Unsubscribe to streaming seclusion

Unsubscribe to streaming seclusion

Nora Miller, A&E Editor & Columnist

Summer break. An influential period providing us with relaxation, decompression and, most importantly, time to immerse ourselves in nine straight hours of the third season of Stranger Things. With a plethora of instant media at our fingertips, the accessibility of content is rich for

the users of services such as Netflix and Hulu, each offering about 6,000 titles apiece. Subscribers have access to a colossal amount content, leading us to believe that streaming services push us out of our comfort zones. Despite this logical assumption, analytic tactics of such companies clarify that streaming services isolate us, no matter how heavily they are marketed to be inclusive.

With over 150 million subscribers, Netflix must cater to each individual alongside the mainstream to provide a successful service. Beginning their online streaming service just 20 years ago, Netflix has auspiciously personalized our watching experiences in a way no other company has done before.

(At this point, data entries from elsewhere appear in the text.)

-- ==== Sys2Proof/Machine/Core.lean ====
section
/-! DEFINITION. The machine as the host runs it. -/

def Sys2Proof.core : Host.Core := { State := Sys2Proof.Machine.State, Fault := Sys2Proof.Machine.Fault, Refusal := Sys2Proof.Machine.Refusal, step := Sys2Proof.Machine.step, reset := Sys2Proof.Machine.State.reset }
end

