/-- R240–R249: TEX, TEXN and TEXQ whose active lanes name one aligned descriptor open an operation with a request of each; TRACE starts the performing lanes' rays with the
words of their registers, and TRRES copies a slot's hit records. With no active lane they change nothing. Lanes that name different descriptors raise NONUNIFORM.
R241–R245: a texture operation reads its descriptor once, and then gives each lane its filtered texel, its decoded material or the image's size; a malformed descriptor posts TEX_FORMAT for all its lanes. R246, R247: a ray whose record is a
miss at once, or whose traversal ends, holds its hit record; a malformed trace descriptor ends every ray of the TRACE. -/
def Obligations.TexturesAndRays : Prop :=
  (∀ (s : State) (d a b : Code) (q : BitVec 2) (desc : DWord),
  let tex : Ins := { op := 0xC0, d := vecF d 4 4 false true, a := vecF a 4 4 true false, b := handleF b }
  let texn : Ins := { op := 0xC1, d := vecF d 8 8 false true, a := vecF a 4 4 true false, b := handleF b }
  let texq : Ins := { op := 0xC2, d := vecF d 4 4 false true, a := .opd a 0x3B 1 1 true false, b := handleF b }
  let trace : Ins := { op := 0xC3, d := .imm, a := vecF a 8 8 true false, b := handleF b }
  let trres : Ins := { op := 0xC4, d := vecF d 8 8 false true, a := .imm, b := .resv }
  let lanes : List LaneReq := (lanesOf s.active).map fun l => { lane := l, va := desc, pa := 0, stage := .request, val := 0, aux := 0 }
  let named : Prop := ∀ l, l < 64 → s.active.getLsbD l → BitVec.ofNat 64 (s.src b true l) = desc
  (s.active = 0 → (s.Issues tex → exec (.tex d a b) s = .next (s.fellThrough tex)) ∧ (s.Issues texn → exec (.texn d a b) s = .next (s.fellThrough texn)) ∧
    (s.Issues texq → exec (.texq d a b) s = .next (s.fellThrough texq)) ∧ (s.Issues trace → exec (.trace q a b) s = .next (s.fellThrough trace)) ∧
    (s.Issues trres → exec (.trres d q) s = .next (s.fellThrough trres))) ∧
  (s.active ≠ 0 → named → desc.toNat % 64 = 0 → s.slotsFull = true →
    (s.Issues tex → exec (.tex d a b) s = .next s.hold) ∧ (s.Issues texn → exec (.texn d a b) s = .next s.hold) ∧ (s.Issues texq → exec (.texq d a b) s = .next s.hold)) ∧
  (s.Issues tex → s.active ≠ 0 → named → desc.toNat % 64 = 0 → s.slotsFull = false →
    exec (.tex d a b) s = .next ((s.newOp (.tex 0 d desc) lanes (s.warp.capture s.active a 4)).fellThrough tex)) ∧
  (s.Issues texn → s.active ≠ 0 → named → desc.toNat % 64 = 0 → s.slotsFull = false →
    exec (.texn d a b) s = .next ((s.newOp (.tex 1 d desc) lanes (s.warp.capture s.active a 4)).fellThrough texn)) ∧
  (s.Issues texq → s.active ≠ 0 → named → desc.toNat % 64 = 0 → s.slotsFull = false →
    ∃ data, exec (.texq d a b) s = .next ((s.newOp (.tex 2 d desc) lanes data).fellThrough texq) ∧
      ∀ l, l < 64 → s.active.getLsbD l → rd data (4 * l) = BitVec.ofNat 32 (s.src a false l)) ∧
  (s.Issues tex → ∀ l, lowest s.active = some l → let bad := maskOf fun j => s.active.getLsbD j && BitVec.ofNat 64 (s.src b true j) != BitVec.ofNat 64 (s.src b true l)
    bad ≠ 0 → exec (.tex d a b) s = .next (s.takeTrap { code := 0x08, mask := bad, addr := 0, cause := 0 })) ∧
  (s.Issues trace → s.active ≠ 0 → named → desc.toNat % 32 = 0 → (s.performers = 0 ∨ s.slotsFull = false) → (∀ l, l < 64 → s.warp.tracing q.toNat l = false) →
    ∃ u, exec (.trace q a b) s = .next u ∧ u.mem = s.mem ∧ s.SameVL u ∧ s.SameKP u ∧
      (s.performers = 0 → u.ops = s.ops) ∧
      (∀ l, l < 64 → s.performers.getLsbD l → ∃ r, SMap.find (64 * q.toNat + l) u.warp.rays = some r ∧ r.running = true ∧ r.op = s.nextOp ∧
        r.words = (List.range 8).map fun i => rd s.warp.v ((a.toNat + i) * 64 + l)) ∧
      (s.performers ≠ 0 → ∃ o, u.ops = s.ops ++ [o] ∧ o.kind = .trace q.toNat ∧ o.id = s.nextOp)) ∧
  (s.Issues trres → (∀ l, l < 64 → s.active.getLsbD l → s.warp.tracing q.toNat l = false) →
    ∃ u, exec (.trres d q) s = .next u ∧ s.GroupDone u trres ∧ s.SameKP u ∧ u.warp.lat = s.warp.lat ∧
      ∀ r l, l < 64 → rd u.warp.v (r * 64 + l) = if s.active.getLsbD l ∧ d.toNat ≤ r ∧ r < d.toNat + 8
        then (((SMap.find (64 * q.toNat + l) s.warp.rays).map (·.hit)).getD (missRecord 0)).getD (r - d.toNat) 0 else rd s.warp.v (r * 64 + l))) ∧
  (∀ (s u : State) (op lane : Nat) (o : Op) (l : LaneReq) (d : Code) (desc : DWord) (bs : List Byte) (i : Image) (mt : Material) (ts : List Tap) (xs : List Nat) (mode : Nat),
  let c (k x : Nat) : Nat := (rd o.data (4 * x + k)).toNat
  let due := o.lanes.filter fun l => l.stage == .request
  (s.opOf op = some o → o.kind = .tex mode d desc →
    (o.descBytes 64 = none → s.pathRead o desc 64 = (u, .ok bs) → exec (.textureResult op) s = .next (u.keepDesc o bs)) ∧
    (o.descBytes 64 = some bs → imageOf bs = none → materialOf bs = none → exec (.textureResult op) s = .next (s.texFails o 0x2D 0 desc 0)) ∧
    (mode = 0 → o.descBytes 64 = some bs → imageOf bs = some i → exec (.textureResult op) s = .next (due.foldl (fun s l => s.sampleLane o d i l) s)) ∧
    (mode = 1 → o.descBytes 64 = some bs → materialOf bs = some mt → exec (.textureResult op) s = .next (due.foldl (fun s l => s.decodeLane o d mt l) s)) ∧
    (mode = 2 → o.descBytes 64 = some bs → imageOf bs = some i → exec (.textureResult op) s = .next (due.foldl (fun s l => s.queryLane o d i l) s))) ∧
  (let sizes := if i.dim = 0 then [i.w] else if i.dim = 2 then [i.w, i.h, i.d] else [i.w, i.h]
   let lam := clampLod (f32Value (i.lambda (rhoSquared (fun x => (o.lane x).isSome) (fun k x => c k x) sizes l.lane) (c 3 l.lane))) (i.levels - 1)
   i.sampleTaps (fun k => c k l.lane) lam = some ts →
   let live := ts.filter fun t => t.2 != 0
   s.pathReads o (live.filterMap fun t => t.1.map fun a => (a, texelBytes i.fmt)) = (u, .ok xs) → s.sampleLane o d i l = u.texLane o d l.lane (i.sampled live xs)) ∧
  (mt.gridTaps (c 0 l.lane) (c 1 l.lane) (c 2 l.lane) = some ts →
   let lat := mt.latentReads ts
   s.pathReads o (lat ++ weightReads mt.layers mt.weights) = (u, .ok xs) →
   s.decodeLane o d mt l = u.texLane o d l.lane (mt.outputs ts (xs.take lat.length) (xs.drop lat.length))) ∧
  (let n := c 0 l.lane
   let z := i.size n
   s.queryLane o d i l = s.texLane o d l.lane (if n < i.levels then [z.1, z.2.1, z.2.2, i.levels] else [0, 0, 0, i.levels])) ∧
  ∀ w, s.findWarp o.uid = some w → lane < 64 → ∃ w', (s.texLane o d lane xs).findWarp o.uid = some w' ∧ w'.k = w.k ∧ w'.p = w.p ∧ (s.texLane o d lane xs).mem = s.mem ∧
    ∀ n x, x < 64 → rd w'.v (n * 64 + x) = if x = lane ∧ d.toNat ≤ n ∧ n < d.toNat + xs.length then BitVec.ofNat 32 (xs.getD (n - d.toNat) 0) else rd w.v (n * 64 + x)) ∧
  ∀ (s u : State) (uid slot lane : Nat) (o : Op) (w : Warp) (bs : List Byte) (r : Ray) (hit : List Word),
  let ended (t : State) (hit : List Word) : State := (t.setRay uid (64 * slot + lane) { r with running := false, parked := none, hit := hit }).settleTraces
  let at_ : DWord := (rd o.data 1).setWidth 64 <<< 32 ||| (rd o.data 0).setWidth 64
  (s.findWarp uid = some w → SMap.find (64 * slot + lane) w.rays = some r → r.running = true → r.parked = none → s.opOf r.op = some o → o.uid = uid →
    (o.descBytes 32 = none → s.pathRead o at_ 32 = (u, .ok bs) → exec (.rayTraversalEnd uid slot lane) s = .next (if traceOk bs then u.keepDesc o bs else u.traceFails o 0x2E 0 at_ 0)) ∧
    (o.descBytes 32 = some bs →
      (rayMisses r.words = true → exec (.rayTraversalEnd uid slot lane) s = .next (ended s (missRecord 0))) ∧
      (rayMisses r.words = false →
        let e (k : Nat) : Nat := (r.words.getD k 0).toNat
        let start : Space := { o := (e 0, e 1, e 2), d := (e 4, e 5, e 6), inst := none }
        let x : TraceIn := { root := BitVec.ofNat 64 (recField bs 0 8), flags := BitVec.ofNat 3 (recField bs 8 1), imask := BitVec.ofNat 8 (recField bs 9 1), tmin := e 3, start := start }
        s.traverse o x walkFuel { cur := some (x.root, start), stack := [], trail := [], redo := [], dropped := false, restarts := 0, limit := e 7, best := none, stopped := false } = (u, .done hit) →
        exec (.rayTraversalEnd uid slot lane) s = .next (ended u hit)))) ∧
  (s.findWarp uid = some w → ∃ w', (ended s hit).findWarp uid = some w' ∧ w.SameRegs w' ∧ (ended s hit).mem = s.mem ∧
    SMap.find (64 * slot + lane) w'.rays = some { r with running := false, parked := none, hit := hit })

According to information provided by Netflix, the key to this intricate charm is an automated recommendation system. Algorithms are used to catalog each subscriber’s subtle preferences the second your account is created. Some one thousand Netflix product architects look at finite aspects of your user behavior like the time of day you are watching. Other obvious ways the company personalizes your homepage is by analyzing the average amount of time the service is used and the genre of content you enjoy the most.

Although this process is advantageous at the surface, the company has vastly limited our range of media consumption. Now, you must be thinking, what does all of this have to do with me? Well, my avid Netflix watcher, I’m sorry to tell you that it means you now need to actively interrogate your decision-making skills. As a member of a generation where media and technology shape our reality, it is clear to me that we should deviate from convenience.

While it might seem like a hopeless game of beating the computer, Netflix explains that they provide a catalog of titles for each country and the recommendations are only to aid the search. Personally, this leads me to wonder, what if there was no recommendation system at all? By altering this perspective, we can look outside of the scope of what is handed to us on a queue. Don’t get me wrong, streaming services have their benefits. If we want to explore television and film from the past, we can. Subscribers can savor titles without an inconvenient TV schedule or recording process. I understand how tasteful it can be, but we must reconsider how we consume media. All that I am encouraging is for us to set aside our instinctual taps for counterintuitive ones.